Series Scope and Content Summary

From the Series:

The contents in this series document the activism of the Santa Clara Center for Occupational Health (SCCOSH) through various campaigns in the fields of worker's rights advocacy and occupational safety and health training, particularly within the region's electronics industries. At the group's outset, SCCOSH envisioned itself as representing three constituencies: local labor unions and labor councils, ill and injured workers, and community residents who had been affected by the wildfire industrial development of the Santa Clara Valley since the mid-1970s. One of the group's earliest organizing efforts was a breast cancer screening program for workers working with the industrial solvent trichloroethylene (TCE), which led to the successful "Campaign to Ban TCE" in 1981 and 1982. The TCE campaign used two strategies, pressuring employers directly and litigating through state and federal regulatory agencies, both of which became common elements in later SCCOSH programs. Other formative SCCOSH projects include a telephone worker's consultation service, the Hazard Hotline, managed under the project banner of Electronics Committee on Occupational Safety and Health (ECOSH), and a legal consultation and political activism network, Injured Workers United (IWU), formed in 1983 for electronics workers disabled by chemical exposure.

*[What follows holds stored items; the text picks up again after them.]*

/-! ### PLT_MGMT (object 0x0110, R229 of chapter 09) -/

/-- PLT_MGMT.MGMT_EN [0:0], RW, reset 0, boot (R229): 1: Ethernet service on. -/
def PLT_MGMT.MGMT_EN : Field := ⟨0x0110, 0, 1, .rw, .boot, .num 0⟩
/-- PLT_MGMT.MGMT_PORT [31:16], RW, reset 49,410, boot (R229): UDP port, 1,024 to 65,535. -/
def PLT_MGMT.MGMT_PORT : Field := ⟨0x0110, 16, 16, .rw, .boot, .num 49410⟩
/-- PLT_MGMT.MGMT_IP [63:32], RW, reset 0, boot (R229): device address on ETH0. -/
def PLT_MGMT.MGMT_IP : Field := ⟨0x0110, 32, 32, .rw, .boot, .num 0⟩
/-- PLT_MGMT.MGMT_MASK [95:64], RW, reset 0, boot (R229): subnet mask. -/
def PLT_MGMT.MGMT_MASK : Field := ⟨0x0110, 64, 32, .rw, .boot, .num 0⟩
/-- PLT_MGMT.MGMT_GW [127:96], RW, reset 0, boot (R229): gateway; 0 none. -/
def PLT_MGMT.MGMT_GW : Field := ⟨0x0110, 96, 32, .rw, .boot, .num 0⟩
/-- PLT_MGMT.PEER0 [159:128], RW, reset 0, boot (R229): permitted client addresses, 32 bits each from PEER0 upwards; 0 unused. -/
def PLT_MGMT.PEER0 : Field := ⟨0x0110, 128, 32, .rw, .boot, .num 0⟩
/-- PLT_MGMT.PEER1 [191:160], RW, reset 0, boot (R229): permitted client addresses, 32 bits each from PEER0 upwards; 0 unused. -/
def PLT_MGMT.PEER1 : Field := ⟨0x0110, 160, 32, .rw, .boot, .num 0⟩
/-- PLT_MGMT.PEER2 [223:192], RW, reset 0, boot (R229): permitted client addresses, 32 bits each from PEER0 upwards; 0 unused. -/
def PLT_MGMT.PEER2 : Field := ⟨0x0110, 192, 32, .rw, .boot, .num 0⟩
/-- PLT_MGMT.PEER3 [255:224], RW, reset 0, boot (R229): permitted client addresses, 32 bits each from PEER0 upwards; 0 unused. -/
def PLT_MGMT.PEER3 : Field := ⟨0x0110, 224, 32, .rw, .boot, .num 0⟩
/-- The object PLT_MGMT, 0x0110: size, instances (R22, R469), reset domain (R11) and fields. -/
def Obj.PLT_MGMT : ObjDesc := ⟨0x0110, 32, 0, 0, 2, [PLT_MGMT.MGMT_EN, PLT_MGMT.MGMT_PORT, PLT_MGMT.MGMT_IP, PLT_MGMT.MGMT_MASK, PLT_MGMT.MGMT_GW, PLT_MGMT.PEER0, PLT_MGMT.PEER1, PLT_MGMT.PEER2, PLT_MGMT.PEER3]⟩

The Campaign to End the Miscarriage of Justice (CEMJ) CEMJ was launched after the Semiconductor Industry Association and IBM released epidemiological studies finding that the likelihood of miscarriage increased after exposure to glycol ethers during the semiconductor production process. The CEMJ campaign was designed to pressure electronics manufacturers into eliminating certain widely used chemical solvents, including ethylene-based glycol ethers, which occupational health studies linked to increased miscarriages and other reproductive problems among workers.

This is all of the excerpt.